Tried many methods, but all ineffective
Second time
I want to pre-install I tried to reproduce this problem in the release environment. Unfortunately, it still failed. It should be because the traffic is not large enough to reproduce.
The third time
Could it be that Redis is not closed in the code? What about connections?
Normally speaking, PHP will automatically close the resource connection at the end of execution, but there will be memory leaks in older versions. To be on the safe side, modify the code and close the connection manually
The result is still invalid
The 4th time
Suspect target: phpredis client library
Do A/B testing, replace the predis library, and deploy it to 20% of the users in the data center
Thanks to the good code structure, the replacement work was completed quickly
But the result is still invalid, but there is also a good side, which can prove that phpredis is OK
5th time
I checked the Redis version and it was v2.6. The latest version at that time was v2.8.9
Try upgrading Redis.

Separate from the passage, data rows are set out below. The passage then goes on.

-- ==== Sys2Proof/Tests/Slice0.lean ====
section
/-! SUPPORT. The smoke test of WellFormed, the decode words written out from the spec, small tests whose expected values
are the vectors of 95_test_vectors.md, and for every statement with hypotheses a state that meets them. -/

namespace Sys2Proof.Tests

open Sys2Proof Sys2Proof.Machine

/-! ## WellFormed -/

/-- The one check: a load of more than `MAX_LEN` bytes is ill formed. -/
theorem test_wf_refuses_overlong_load : (Command.load (List.replicate (Config.maxLen + 1) 0)).wf = false := by
  simp [Command.wf]

/-! ## Decode: words from 30_encoding.md R60 and R61, and the vectors V-X -/

theorem test_decode_add_a_b : decode 0b10000000 = .instr .addAB := by decide
theorem test_decode_add_a_c : decode 0b10000001 = .instr .addAC := by decide
theorem test_decode_add_a_d : decode 0b10000010 = .instr .addAD := by decide
theorem test_decode_add_a_e : decode 0b10000011 = .instr .addAE := by decide
theorem test_decode_below : decode 0x7F = .unknown 0x7F := by decide
theorem test_decode_above : decode 0x84 = .unknown 0x84 := by decide
theorem test_table_word_c : decodeTableWord 8 0x81 = some .addAC := by decide
theorem test_table_word_unknown : decodeTableWord 8 0xC0 = none := by decide

/-! ## The ADD family: vectors V-I, V-A, V-D1 -/

/-- Reset with the operands in `A`, `B`, `C`, `D`, `E` and all flags set. -/
def operands (a b c d e : Byte) : State :=
  { State.reset with cpu := { CpuCore.new with regs := { a := a, f := 0xF0, b := b, c := c, d := d, e := e, h := 0x55, l := 0xAA } } }

/-- `A` and `F` after an instruction. -/
def afterAdd (i : Instr) (s : State) : Option (Byte × Byte) :=
  match exec i s with
  | .next t => some (t.reg .a, t.reg .f)
  | _ => none

theorem test_add_a_b_wraps : afterAdd .addAB (operands 0x3A 0xC6 2 4 8) = some (0x00, 0xB0) := by decide
theorem test_add_a_b_takes_b : afterAdd .addAB (operands 0x10 1 2 4 8) = some (0x11, 0x00) := by decide
theorem test_add_a_c_dispatch : afterAdd .addAC (operands 0x09 0x55 0x01 4 8) = some (0x0A, 0x00) := by decide
theorem test_add_a_c_no_sign_flag : afterAdd .addAC (operands 0x7F 0x55 0x01 4 8) = some (0x80, 0x20) := by decide
theorem test_add_a_d_largest : afterAdd .addAD (operands 0xFF 1 2 0xFF 8) = some (0xFE, 0x30) := by decide
theorem test_add_a_d_takes_d : afterAdd .addAD (operands 0x10 1 2 4 8) = some (0x14, 0x00) := by decide
theorem test_add_a_e_carry_no_half : afterAdd .addAE (operands 0x80 1 2 4 0x80) = some (0x00, 0x90) := by decide
theorem test_add_a_e_takes_e : afterAdd .addAE (operands 0x10 1 2 4 8) = some (0x18, 0x00) := by decide

/-- V-D1 as one step from the placed byte. -/
theorem test_step_runs_placed_word :
    (match step ((operands 0x09 0 0x01 0 0).withFetchWord 8 0x81) with
      | .next t => some (t.reg .a, t.cpu.run, t.cpu.pc, t.port)
      | _ => none) = some (0x0A, .executing, 0, some (.ok .none)) := by decide

/-- V-X10: an unknown opcode from reset. -/
theorem test_step_unknown_opcode :
    (match step (State.reset.withFetchWord 8 0x00) with
      | .next t => some (t.reg .a, t.cpu.run, t.port)
      | _ => none) = some (0x00, .executing, some (.raised (.unknownInstruction 0x00))) := by decide

/-! ## Register File: vectors V-R -/

theorem test_set_pair_af_masks : (RegisterFile.new.setPair .af 0x12FF).getPair .af = 0x12F0 := by decide
theorem test_write_f_masks : (RegisterFile.new.write .f 0xA7).read .f = 0xA0 := by decide
theorem test_views_alias : ((RegisterFile.new.write .b 0xAB).write .c 0xCD).getPair .bc = 0xABCD := by decide
theorem test_byte_to_flags : byteToFlags 0xA5 = ⟨true, false, true, false⟩ := by decide

/-! ## Cartridge Reader: vectors V-T, V-K, V-H1 and the size tables -/

theorem test_title_keeps_inner_zero : trimTitle [0x41, 0, 0x42, 0, 0] = [0x41, 0, 0x42] := by decide
theorem test_title_nothing_trails : trimTitle [0, 0, 0x41] = [0, 0, 0x41] := by decide
theorem test_title_empty : trimTitle (List.replicate 15 0) = [] := by decide
theorem test_title_text : titleDecode [0x43, 0x50, 0x55, 0x5F] = ['C', 'P', 'U', '_'] := by decide
theorem test_checksum_zeros : checksumAccumulator (List.replicate 25 0x00) = 0xFFE7 := by decide
theorem test_checksum_ones : checksumAccumulator (List.replicate 25 0xFF) = 0xE700 := by decide

/-- The window of V-H1. -/
theorem test_checksum_vh1 : checksumAccumulator
    [0x43, 0x50, 0x55, 0x5F, 0x49, 0x4E, 0x53, 0x54, 0x52, 0x53, 0, 0, 0, 0, 0, 0x80, 0, 0, 0, 1, 1, 0, 0, 0, 0] =
    0xFC3B := by decide

theorem test_ram_table : [0, 1, 2, 3, 4, 0xFF].map ramTable = [some 0, some 2, some 8, some 32, none, none] := by decide

/-- A loaded reader with the given code bytes. -/
def withCodes (rom ram : Byte) : State :=
  { State.reset with cart := { CartridgeReader.new with cRom := rom, cRam := ram, loaded := true } }

theorem test_rom_size_26 : runRomSize (withCodes 26 0) =
    .next { withCodes 26 0 with port := some (.ok (.romKilobytes 2147483648)) } := by rfl
theorem test_rom_size_27 : runRomSize (withCodes 27 0) =
    .next { withCodes 27 0 with port := some (.raised (.unsupportedRomSize 27)) } := by rfl

/-- V-C3: NotLoaded is tested before the tag. -/
theorem test_not_loaded_before_tag : runReadSection 12 State.reset =
    .next { State.reset with port := some (.raised .notLoaded) } := by rfl

/-! ## Witnesses: for each statement with hypotheses, a state and operands that meet them together -/

/-- Reset with commands waiting. -/
def waiting (cs : List Command) : State := { State.reset with commands := cs }

/-- 336 bytes of 0x00 (V-C6). -/
def zeroImage : List Byte := List.replicate 0x150 0x00

/-- 335 bytes of 0x00 (V-C5). -/
def shortImage : List Byte := List.replicate 0x14F 0x00

theorem min_le_max : 0x150 ≤ Config.maxLen := Nat.le_add_left _ _

theorem zeroImage_length : zeroImage.length = 0x150 := List.length_replicate

theorem zeroImage_at {i : Nat} (h : i < 0x150) : zeroImage[i]? = some 0 := by
  rw [zeroImage, List.getElem?_replicate, if_pos h]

It still doesn’t work after the upgrade.
It’s okay. Stay optimistic. This is not convenient. Upgraded the Redis version to the latest
The 6th time
After searching a large number of documents, I found a good debugging method Redis Software Watchdog in the official documents. After opening it, execute:
$ redis-cli --latency -p 6380 -h 1.2.3.4 min: 0, max: 463, avg: 2.03 (19443 samples)
View the Redis log:
... [20398] 22 May 09:20:55.351 * 10000 changes in 60 seconds. Saving... [20398] 22 May 09:20:55.759 * Background saving started by pid 41941 [41941] 22 May 09:22:48.197 * DB saved on disk [20398] 22 May 09:22:49.321 * Background saving terminated with success [20398] 22 May 09:25:23.299 * 10000 changes in 60 seconds. Saving... [20398] 22 May 09:25:23.644 * Background saving started by pid 42027 ...
Found the problem:
Every other It only takes a few minutes to save data to the hard disk. Why does it take about 400ms to fork a background storage (you can see it from the time of the first and second logs above)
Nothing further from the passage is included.